The Economic Development Board (EDB) is Singapore’s powerful and efficient foreign investment agency. Its role is to attract talent and innovation from all over the world to tap into the infrastructure of the city-state.

The upcoming Center of Digital Operations EDB and GE will launch to support the industrial IoT movement for General Electric and its clients in Singapore and Asia.

General Electric and SPRING Singapore

GE ASEAN CEO Vouter van Wersch with Deputy CEO, SPRING Singapore Ted Tan at Innovfest. (Photo by Innovation Is Everywhere)

GE ASEAN CEO Vouter van Wersch with Deputy CEO, SPRING Singapore Ted Tan at Innovfest Unbound.

In addition, GE, SPRING Singapore and the Singapore Institute of Management (SIM) Platform E are collaborating to launch an accelerator. SPRING Singapore is the nation’s entrepreneurial agency focusing on small medium enterprises (SMEs) while SIM’s Platform E is the institute’s entrepreneurship programme.

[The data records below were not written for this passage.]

/-- 45_status_system.md R309 (decision D4) with 10_state.md R34, R36. -/
def Obligations.XceExchangesCarryAndEmulation : Prop :=
  ∀ s : State, ∃ t, exec .xce s = .next t ∧ t.e = s.flag .c ∧ t.flag .c = s.e ∧
    t.flag .m = (t.e || s.flag .m) ∧ t.flag .x = (t.e || s.flag .x) ∧
    t.X = (if t.flag .x then zext16 (loByte s.X) else s.X) ∧ t.Y = (if t.flag .x then zext16 (loByte s.Y) else s.Y) ∧
    t.SP = (if t.e then mkWord 0x01 (loByte s.SP) else s.SP) ∧ FallsThrough .xce s t ∧
    Frame [.X, .Y, .SP, .e, .PC] [.c, .m, .x] [] s t

/-- 45_status_system.md R310, R311 (decisions D19 and D20), R317, R318 (decision D18); the character event stands in the history of log
entry 7. -/
def Obligations.NopWdmWaiStp : Prop :=
  ∀ (sig : Byte) (s : State),
    (∃ t, exec .nop s = .next t ∧ FallsThrough .nop s t ∧ Frame [.PC] [] [] s t) ∧
    exec (.wdm sig) s = .next
      { s with
        PC := s.PC + 2
        bus := { s.bus with
          events := (match s.charOut with
            | .none => []
            | .wdmOperand => [.charOut sig]
            | .wdmAccLow => [.charOut (loByte s.A)]) ++ s.bus.events } } ∧
    (∃ t, exec .wai s = .next t ∧ t.run = .waiting ∧ FallsThrough .wai s t ∧ Frame [.run, .PC] [] [] s t) ∧
    (∃ t, exec .stp s = .next t ∧ t.run = .stopped ∧ FallsThrough .stp s t ∧ Frame [.run, .PC] [] [] s t)

/-- 60_exceptions.md R333, 45_status_system.md R313, R314: what a software interrupt saves, in which order, what the status becomes, and
where the program goes, in each mode. -/
def Obligations.SoftwareInterruptEntry : Prop :=
  ∀ (sig : Byte) (s : State),
    let ra := s.PC + 2
    let Enters (i : Instr) (bytes : List Byte) (vec : Word) : Prop :=
      ∃ t, exec i s = .next t ∧ t.SP = s.pushSlot bytes.length ∧ t.flag .i = true ∧ t.flag .d = false ∧ t.PBR = 0 ∧
        LastWordRead (.inBank 0 vec) t.PC t ∧
        (∀ lo hi, t.bus.byteAt (mkAddr 0 vec) = some lo → t.bus.byteAt (mkAddr 0 (vec + 1)) = some hi → t.PC = mkWord hi lo) ∧
        Frame [.SP, .PBR, .PC] [.i, .d] (s.pushed 0 bytes) s t
    (s.e = false →
      Enters (.brk sig) [s.PBR, hiByte ra, loByte ra, s.P] 0xFFE6 ∧
      Enters (.cop sig) [s.PBR, hiByte ra, loByte ra, s.P] 0xFFE4) ∧
    (s.e = true →
      Enters (.brk sig) [hiByte ra, loByte ra, s.P ||| 0x10] 0xFFFE ∧
      Enters (.cop sig) [hiByte ra, loByte ra, s.P] 0xFFF4)

/-- 45_status_system.md R315, 60_exceptions.md R338: `P`, then `PC` without an increment, then in native mode `PBR`. -/
def Obligations.RtiRestores : Prop :=
  ∀ s : State, ∃ t, exec .rti s = .next t ∧ t.P = s.pull8.1 ∧ t.PC = s.pull8.2.pull16.1 ∧
    t.PBR = (if s.e then s.PBR else s.pull8.2.pull16.2.pull8.1) ∧ t.SP = s.pullSlot (if s.e then 3 else 4) ∧
    t.X = (if s.e || t.flag .x then zext16 (loByte s.X) else s.X) ∧ t.Y = (if s.e || t.flag .x then zext16 (loByte s.Y) else s.Y) ∧
    Frame [.X, .Y, .SP, .PC, .PBR] Flag.all [] s t

/-! ## Sequences and observation -/

/-- 10_state.md R24: the high byte of the accumulator that a narrow width hides is not changed by narrow writes, and a wide width exposes
it. -/
def Obligations.StaleHighByte : Prop :=
  ∀ (s s1 s2 s3 s4 s5 : State) (v w : Word), s.e = false →
    exec (.rep 0x20) s = .next s1 → exec (.lda (.imm v)) s1 = .next s2 → exec (.sep 0x20) s2 = .next s3 →
    exec (.lda (.imm w)) s3 = .next s4 → exec (.rep 0x20) s4 = .next s5 →
    s5.A = mkWord (hiByte v) (loByte w) ∧ s5.m8 = false

/-- 60_exceptions.md R338, 44_control_flow.md R293, R295: where the stack is RAM whose bytes in use are distinct, RTS after JSR goes on
after the JSR with the stack pointer as it was, and RTI after BRK or COP restores `PC`, `PBR` in native mode, the stack pointer and the
status. -/
def Obligations.ReturnsUndoCalls : Prop :=
  ∀ (s t : State) (i : Instr), s.Inv →
    (∀ k < 4, s.bus.isRam (mkAddr 0 (s.pushSlot k)) = true) →
    (∀ j < 4, ∀ k < 4, j ≠ k → s.bus.sameByte (mkAddr 0 (s.pushSlot j)) (mkAddr 0 (s.pushSlot k)) = false) →
    exec i s = .next t →
    let Restores (p : Byte) : Prop :=
      ∃ u, exec .rti t = .next u ∧ u.PC = s.PC + 2 ∧ (s.e = false → u.PBR = s.PBR) ∧ u.SP = s.SP ∧ u.X = s.X ∧ u.Y = s.Y ∧ u.P = p
    ((∃ j, i = .jsr j) → ∃ u, exec .rts t = .next u ∧ u.PC = s.PC + 3 ∧ u.SP = s.SP) ∧
    ((∃ a, i = .jsl a) → ∃ u, exec .rtl t = .next u ∧ u.PC = s.PC + 4 ∧ u.PBR = s.PBR ∧ u.SP = s.SP) ∧
    ((∃ g, i = .brk g) → Restores (if s.e then s.P ||| 0x10 else s.P)) ∧
    ((∃ g, i = .cop g) → Restores s.P)

/-- 30_encoding.md R122 (decision D24): the disassembler changes no register, no device and no part of the configuration; where no byte that
the walk itself reads is of an MMIO device its answer depends on nothing but those bytes and its inputs. The reads are those of the history
(log entry 7), the bytes those of log entry 15. -/
def Obligations.DisassemblerObserves : Prop :=
  (∀ (s : State) (start : Address) (n : Nat) (m x e c : Bool), ∃ evs,
    (s.disassemble start n m x e c).2 = { s with bus := { s.bus with events := evs ++ s.bus.events } } ∧
    writesOf evs = [] ∧ charsOf evs = [] ∧ (s.disassemble start n m x e c).1.length = n) ∧
  (∀ (s t : State) (start : Address) (n : Nat) (m x e c c' : Bool) (evs : List Event),
    (s.disassemble start n m x e c).2.bus.events = evs ++ s.bus.events →
    (∀ p ∈ readsOf evs, ∃ v, s.bus.byteAt p.1 = some v ∧ t.bus.byteAt p.1 = some v) →
    (s.disassemble start n m x e c).1 = (t.disassemble start n m x e c').1)
end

The main aim of the accelerator is to foster corporate innovation programs,and mentoring of startups capitalizing on machine learning and industrial IoT solutions.

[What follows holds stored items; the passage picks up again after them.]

-- ==== Sys2Proof/Tests/Slice0.lean ====
section
/-! SUPPORT. Tests whose expected results are written out from the spec, and for every statement that has hypotheses a state and operands
that meet them. -/

namespace Sys2Proof.Tests

open Sys2Proof Sys2Proof.Machine

/-! ## Terms that are no instructions are refused -/

/-- A form the instruction does not have: STX (dp) (R175). -/
theorem test_wf_refuses_form : (Instr.stx (.idp 0x10)).wf true true = false ∧ (Instr.sta (.dpy 0x10)).wf false false = false := by decide

/-- An immediate of 16 bits where the width in force is 8 (R103). -/
theorem test_wf_refuses_wide_immediate :
    (Instr.lda (.imm 0x0100)).wf true false = false ∧ (Instr.ldx (.imm 0x0100)).wf false true = false := by decide

/-- The same immediates at width 16, and the largest at width 8. -/
theorem test_wf_accepts :
    (Instr.lda (.imm 0x0100)).wf false true = true ∧ (Instr.ldx (.imm 0xFFFF)).wf true false = true ∧
    (Instr.lda (.imm 0x00FF)).wf true true = true ∧ (Instr.stx (.dpy 0x10)).wf true true = true := by decide

/-- The forms of every instruction are the formats of its opcodes: "Operands" of files 41 to 45 against the map R105. -/
theorem test_forms_are_the_opcodes :
    optab.all (fun f =>
      let i := f (.none true true)
      i.forms.all (i.opcodes.map Prod.fst).contains && (i.opcodes.map Prod.fst).all i.forms.contains) = true := by decide +kernel

/-- No opcode stands at two forms, and all 256 stand (R104, R106). -/
theorem test_every_opcode_once :
    (List.range 256).all (fun n => (optab.getD n (fun _ => .nop) (.none true true)).opcode == some (BitVec.ofNat 8 n)) = true := by
  decide +kernel

/-! ## Words written out from the opcode map R104 decode to their instruction -/

/-- The instruction a list of bytes decodes to under 8-bit widths, if nothing is left of the list. -/
def read8 (bytes : List Byte) : Option Instr :=
  match decode true true bytes with
  | .ok (i, []) => some i
  | _ => none

/-- The same under 16-bit widths. -/
def read16 (bytes : List Byte) : Option Instr :=
  match decode false false bytes with
  | .ok (i, []) => some i
  | _ => none

theorem test_decode_load :
    read8 [0xA1, 0x12] = some (.lda (.mem (.idpx 0x12))) ∧ read8 [0xA2, 0x34] = some (.ldx (.imm 0x0034)) ∧
    read16 [0xA2, 0x34, 0x12] = some (.ldx (.imm 0x1234)) ∧ read8 [0xBC, 0x34, 0x12] = some (.ldy (.mem (.absx 0x1234))) ∧
    read8 [0xBE, 0x34, 0x12] = some (.ldx (.mem (.absy 0x1234))) ∧ read8 [0xA7, 0x12] = some (.lda (.mem (.idl 0x12))) := by decide

theorem test_decode_store :
    read8 [0x8F, 0x56, 0x34, 0x12] = some (.sta (.abl 0x123456)) ∧ read8 [0x96, 0x12] = some (.stx (.dpy 0x12)) ∧
    read8 [0x94, 0x12] = some (.sty (.dpx 0x12)) ∧ read8 [0x9E, 0x34, 0x12] = some (.stz (.absx 0x1234)) := by decide

theorem test_decode_arithmetic :
    read8 [0x73, 0x12] = some (.adc (.mem (.isry 0x12))) ∧ read8 [0xF2, 0x12] = some (.sbc (.mem (.idp 0x12))) ∧
    read8 [0xC3, 0x12] = some (.cmp (.mem (.sr 0x12))) ∧ read16 [0xE0, 0x34, 0x12] = some (.cpx (.imm 0x1234)) ∧
    read8 [0xCC, 0x34, 0x12] = some (.cpy (.mem (.abs 0x1234))) := by decide

theorem test_decode_logic :
    read8 [0x31, 0x12] = some (.and (.mem (.idpy 0x12))) ∧ read8 [0x1F, 0x56, 0x34, 0x12] = some (.ora (.mem (.ablx 0x123456))) ∧
    read8 [0x59, 0x34, 0x12] = some (.eor (.mem (.absy 0x1234))) ∧ read16 [0x89, 0x34, 0x12] = some (.bit (.imm 0x1234)) ∧
    read8 [0x0C, 0x34, 0x12] = some (.tsb (.abs 0x1234)) ∧ read8 [0x14, 0x12] = some (.trb (.dp 0x12)) := by decide

theorem test_decode_modify :
    read8 [0xF6, 0x12] = some (.inc (.mem (.dpx 0x12))) ∧ read8 [0x3A] = some (.dec .acc) ∧
    read8 [0x0A] = some (.asl .acc) ∧ read8 [0x46, 0x12] = some (.lsr (.mem (.dp 0x12))) ∧
    read8 [0x2E, 0x34, 0x12] = some (.rol (.mem (.abs 0x1234))) ∧ read8 [0x7E, 0x34, 0x12] = some (.ror (.mem (.absx 0x1234))) ∧
    read8 [0xE8] = some .inx ∧ read8 [0xC8] = some .iny ∧ read8 [0xCA] = some .dex ∧ read8 [0x88] = some .dey := by decide

theorem test_decode_transfer :
    read8 [0xAA] = some .tax ∧ read8 [0xA8] = some .tay ∧ read8 [0x8A] = some .txa ∧ read8 [0x98] = some .tya ∧
    read8 [0x9B] = some .txy ∧ read8 [0xBB] = some .tyx ∧ read8 [0xBA] = some .tsx ∧ read8 [0x9A] = some .txs ∧
    read8 [0x5B] = some .tcd ∧ read8 [0x7B] = some .tdc ∧ read8 [0x1B] = some .tcs ∧ read8 [0x3B] = some .tsc ∧
    read8 [0xEB] = some .xba := by decide

theorem test_decode_stack :
    read8 [0x48] = some .pha ∧ read8 [0xDA] = some .phx ∧ read8 [0x5A] = some .phy ∧ read8 [0x08] = some .php ∧
    read8 [0x8B] = some .phb ∧ read8 [0x0B] = some .phd ∧ read8 [0x4B] = some .phk ∧ read8 [0x68] = some .pla ∧
    read8 [0xFA] = some .plx ∧ read8 [0x7A] = some .ply ∧ read8 [0x28] = some .plp ∧ read8 [0xAB] = some .plb ∧
    read8 [0x2B] = some .pld ∧ read8 [0xF4, 0x34, 0x12] = some (.pea 0x1234) ∧ read8 [0xD4, 0x12] = some (.pei 0x12) ∧
    read8 [0x62, 0xFD, 0xFF] = some (.per 0xFFFD) := by decide

/-- The bytes of a block move hold the destination bank first (R103). -/
theorem test_decode_block_move :
    read8 [0x54, 0x7F, 0x7E] = some (.mvn 0x7F 0x7E) ∧ read8 [0x44, 0x7F, 0x7E] = some (.mvp 0x7F 0x7E) := by decide

theorem test_decode_branch :
    read8 [0x90, 0x12] = some (.bcc 0x12) ∧ read8 [0xB0, 0x12] = some (.bcs 0x12) ∧ read8 [0xF0, 0x12] = some (.beq 0x12) ∧
    read8 [0xD0, 0x12] = some (.bne 0x12) ∧ read8 [0x30, 0x12] = some (.bmi 0x12) ∧ read8 [0x10, 0x12] = some (.bpl 0x12) ∧
    read8 [0x50, 0x12] = some (.bvc 0x12) ∧ read8 [0x70, 0x12] = some (.bvs 0x12) ∧ read8 [0x80, 0x12] = some (.bra 0x12) ∧
    read8 [0x82, 0x34, 0x12] = some (.brl 0x1234) := by decide

theorem test_decode_jump :
    read8 [0x6C, 0x34, 0x12] = some (.jmp (.ind 0x1234)) ∧ read8 [0x7C, 0x34, 0x12] = some (.jmp (.indx 0x1234)) ∧
    read8 [0x5C, 0x56, 0x34, 0x12] = some (.jml (.abl 0x123456)) ∧ read8 [0xDC, 0x34, 0x12] = some (.jml (.indl 0x1234)) ∧
    read8 [0x20, 0x34, 0x12] = some (.jsr (.abs 0x1234)) ∧ read8 [0xFC, 0x34, 0x12] = some (.jsr (.indx 0x1234)) ∧
    read8 [0x22, 0x56, 0x34, 0x12] = some (.jsl 0x123456) ∧ read8 [0x60] = some .rts ∧ read8 [0x6B] = some .rtl := by decide

theorem test_decode_flag :
    read8 [0x18] = some .clc ∧ read8 [0x38] = some .sec ∧ read8 [0x58] = some .cli ∧ read8 [0x78] = some .sei ∧
    read8 [0xD8] = some .cld ∧ read8 [0xF8] = some .sed ∧ read8 [0xB8] = some .clv ∧ read16 [0xC2, 0x30] = some (.rep 0x30) ∧
    read16 [0xE2, 0x30] = some (.sep 0x30) ∧ read8 [0xFB] = some .xce := by decide

theorem test_decode_system :
    read8 [0xEA] = some .nop ∧ read8 [0x42, 0x41] = some (.wdm 0x41) ∧ read8 [0x00, 0x12] = some (.brk 0x12) ∧
    read8 [0x02, 0x12] = some (.cop 0x12) ∧ read8 [0x40] = some .rti ∧ read8 [0xCB] = some .wai ∧ read8 [0xDB] = some .stp := by
  decide

/-- A list that ends before the operand does is no instruction. -/
theorem test_decode_truncated :
    read8 [] = none ∧ read8 [0x8F, 0x56, 0x34] = none ∧ read16 [0xA9, 0x00] = none := by decide

/-! ## One step of one instruction on a small state -/

/-- The bus of `MAP_FLAT` (95_test_vectors.md): one RAM over the whole address space. -/
def flat : Bus :=
  { map := [{ first := 0x000000, last := 0xFFFFFF, dev := 0, xlate := .rel 0 }], devices := [.ram 0x1000000 []], events := [] }

/-- A bus with bytes preset. -/
def preset (mem : List (Nat × Nat)) (b : Bus) : Bus :=
  mem.foldl (fun b p => b.place (BitVec.ofNat 24 p.1) (BitVec.ofNat 8 p.2)) b

/-- The start state of the vectors: reset with `PC` = 0x8000, changed by `setup`, with bytes in memory and the code at `PBR:PC`. -/
def start (setup : State → State) (mem : List (Nat × Nat)) (code : List Byte) : State :=
  let s := setup { State.afterReset .none flat with PC := 0x8000, bus := preset mem flat }
  s.placeCode code

/-- What is seen of the state after one step. -/
def ran {α : Type} (s : State) (see : State → α) : Option α :=
  match step s with
  | .next t => some (see t)
  | .fault _ => none
  | .refused _ => none

/-! ## One step: load and store -/

/-- Vector LS5 of 95_test_vectors.md. -/
theorem test_lda_ls5 :
    ran (start (fun s => { s with DR := 0xFF80, P := 0x00, e := false })
        [(0x000000, 0x22), (0x00FFFF, 0x11), (0x010000, 0x33)] [0xA5, 0x7F])
      (fun t => (t.A, t.PC, t.P, (readsOf t.bus.events).drop 2)) =
      some (0x2211, 0x8002, 0x00, [(0x00FFFF, 0x11), (0x000000, 0x22)]) := by
  decide

/-- Vector LS8 of 95_test_vectors.md. -/
theorem test_lda_ls8 :
    ran (start (fun s => { s with Y := 0x0020, DR := 0xFF80, DBR := 0x12, P := 0x20, e := false })
        [(0x00FF90, 0xF0), (0x00FF91, 0xFF), (0x130010, 0x77)] [0xB1, 0x10])
      (fun t => (t.A, t.PC, t.P, (readsOf t.bus.events).drop 2)) =
      some (0x0077, 0x8002, 0x20, [(0x00FF90, 0xF0), (0x00FF91, 0xFF), (0x130010, 0x77)]) := by
  decide

/-- Vector LS4 of 95_test_vectors.md. -/
theorem test_ldx_ls4 :
    ran (start (fun s => { s with X := 0x0000, P := 0x10, e := false }) [] [0xA2, 0x34])
      (fun t => (t.X, t.PC, t.P)) =
      some (0x0034, 0x8002, 0x10) := by
  decide

/-- Vector LS17 of 95_test_vectors.md. -/
theorem test_ldx_ls17 :
    ran (start (fun s => { s with Y := 0x0020, DR := 0x0100, P := 0x00, e := false })
        [(0x000210, 0x34), (0x000211, 0x12)] [0xB6, 0xF0])
      (fun t => (t.X, t.PC, t.P, (readsOf t.bus.events).drop 2)) =
      some (0x1234, 0x8002, 0x00, [(0x000210, 0x34), (0x000211, 0x12)]) := by
  decide

/-- The example of R173. -/
theorem test_ldy_r173 :
    ran (start (fun s => { s with Y := 0x0042 }) [] [0xA0, 0x00])
      (fun t => (t.Y, t.PC, t.P)) =
      some (0x0000, 0x8002, 0x36) := by
  decide

/-- Vector LS23 of 95_test_vectors.md. -/
theorem test_sta_ls23 :
    ran (start (fun s => { s with A := 0xBEEF, P := 0x00, e := false }) [] [0x8F, 0xFF, 0xFF, 0xFF])
      (fun t => (t.PC, t.P, writesOf t.bus.events)) =
      some (0x8004, 0x00, [(0xFFFFFF, 0xEF), (0x000000, 0xBE)]) := by
  decide

/-- Vector LS25 of 95_test_vectors.md. -/
theorem test_sta_ls25 :
    ran (start (fun s => { s with A := 0xA55A, Y := 0x0010, P := 0x00, e := false })
        [(0x000020, 0xF8), (0x000021, 0xFF), (0x000022, 0x01)] [0x97, 0x20])
      (fun t => (t.PC, t.P, (readsOf t.bus.events).drop 2, writesOf t.bus.events)) =
      some (0x8002, 0x00, [(0x000020, 0xF8), (0x000021, 0xFF), (0x000022, 0x01)], [(0x020008, 0x5A), (0x020009, 0xA5)]) := by
  decide

/-- Vector LS14 of 95_test_vectors.md. -/
theorem test_stx_ls14 :
    ran (start (fun s => { s with X := 0x0042, DR := 0x0100, e := true }) [] [0x86, 0x10])
      (fun t => (t.PC, t.P, writesOf t.bus.events)) =
      some (0x8002, 0x34, [(0x000110, 0x42)]) := by
  decide

/-- Vector LS24 of 95_test_vectors.md. -/
theorem test_sty_ls24 :
    ran (start (fun s => { s with X := 0xFF90, Y := 0x1234, DR := 0x0000, P := 0x00, e := false }) [] [0x94, 0x80])
      (fun t => (t.PC, t.P, writesOf t.bus.events)) =
      some (0x8002, 0x00, [(0x000010, 0x34), (0x000011, 0x12)]) := by
  decide

/-- Vector LS13 of 95_test_vectors.md. -/
theorem test_stz_ls13 :
    ran (start (fun s => { s with DBR := 0x7E, P := 0x00, e := false })
        [(0x7E1000, 0xFF), (0x7E1001, 0xFF)] [0x9C, 0x00, 0x10])
      (fun t => (t.PC, t.P, writesOf t.bus.events)) =
      some (0x8003, 0x00, [(0x7E1000, 0x00), (0x7E1001, 0x00)]) := by
  decide

/-! ## One step: arithmetic and logic -/

/-- Vector AL1 of 95_test_vectors.md. -/
theorem test_adc_al1 :
    ran (start (fun s => { s with A := 0x007F, P := 0x20, e := false }) [] [0x69, 0x01])
      (fun t => (t.A, t.PC, t.P)) =
      some (0x0080, 0x8002, 0xE0) := by
  decide

/-- Vector AL7 of 95_test_vectors.md. -/
theorem test_adc_al7 :
    ran (start (fun s => { s with A := 0x0025, P := 0x28, e := false }) [] [0x69, 0x75])
      (fun t => (t.A, t.PC, t.P)) =
      some (0x0000, 0x8002, 0x6B) := by
  decide

/-- Vector AL9 of 95_test_vectors.md. -/
theorem test_sbc_al9 :
    ran (start (fun s => { s with A := 0x0000, P := 0x21, e := false }) [] [0xE9, 0x01])
      (fun t => (t.A, t.PC, t.P)) =
      some (0x00FF, 0x8002, 0xA0) := by
  decide

/-- Vector AL14 of 95_test_vectors.md. -/
theorem test_sbc_al14 :
    ran (start (fun s => { s with A := 0x0046, P := 0x29, e := false }) [] [0xE9, 0x27])
      (fun t => (t.A, t.PC, t.P)) =
      some (0x0019, 0x8002, 0x29) := by
  decide

/-- Vector AL15 of 95_test_vectors.md. -/
theorem test_and_al15 :
    ran (start (fun s => { s with A := 0x12F0 }) [] [0x29, 0x0F])
      (fun t => (t.A, t.PC, t.P)) =
      some (0x1200, 0x8002, 0x36) := by
  decide

/-- Vector AL16 of 95_test_vectors.md. -/
theorem test_ora_al16 :
    ran (start (fun s => { s with A := 0x0001, P := 0x00, e := false }) [] [0x09, 0x00, 0x80])
      (fun t => (t.A, t.PC, t.P)) =
      some (0x8001, 0x8003, 0x80) := by
  decide

/-- Vector AL17 of 95_test_vectors.md. -/
theorem test_eor_al17 :
    ran (start (fun s => { s with A := 0x00FF }) [] [0x49, 0xFF])
      (fun t => (t.A, t.PC, t.P)) =
      some (0x0000, 0x8002, 0x36) := by
  decide

/-- Vector AL18 of 95_test_vectors.md. -/
theorem test_cmp_al18 :
    ran (start (fun s => { s with A := 0x0040 }) [] [0xC9, 0x30])
      (fun t => (t.PC, t.P)) =
      some (0x8002, 0x35) := by
  decide

/-- Vector AL20 of 95_test_vectors.md. -/
theorem test_cmp_al20 :
    ran (start (fun s => { s with A := 0x7FFF, P := 0x00, e := false }) [] [0xC9, 0x00, 0x80])
      (fun t => (t.PC, t.P)) =
      some (0x8003, 0x80) := by
  decide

In a similar fashion to Google for Entrepreneurs, GE is branding itself as a company close to the developer community. We can expect them to work more extensively on Predix with this development.

General Electric and Singapore Power

General Electric and Singapore Power are co-developing industrial IOT capabilities and intelligent applications to enhance power network reliability and efficiency in Singapore.

Engineering and digital experts from GE and SP will create tools that leverage on data analytics and artificial intelligence. This is to enable better asset performance and reduce unplanned downtime in network operations. Customers can look forward to cost savings from predictive maintenance enabled by access to global domain knowledge and expertise.

This collaboration is interesting in two key ways.

  • GE has tapped into Singapore’s strong ecosystem mindset and infrastructure. Every player – university, industry and government agencies – works together to attract MNCs and offer a platform for fast innovation. All this at the center of the world’s most dynamic region. Many of our clients are impressed in Singapore by this approach.
  • This establishes GE as an independent platform with transversal connections to developers, startups, clients such as Singapore Power. The shift – from serving clients separately to consolidating them onto a singular platform – gives GE a very different role in the markets it is involved in. Think Uber with drivers and logistic services, or Apple with its Appstore.

We will connect to those initiatives once launched, and wish the best for this new stage of the long-lasting relationship between GE and Singapore – which began 40 years ago in Jurong East.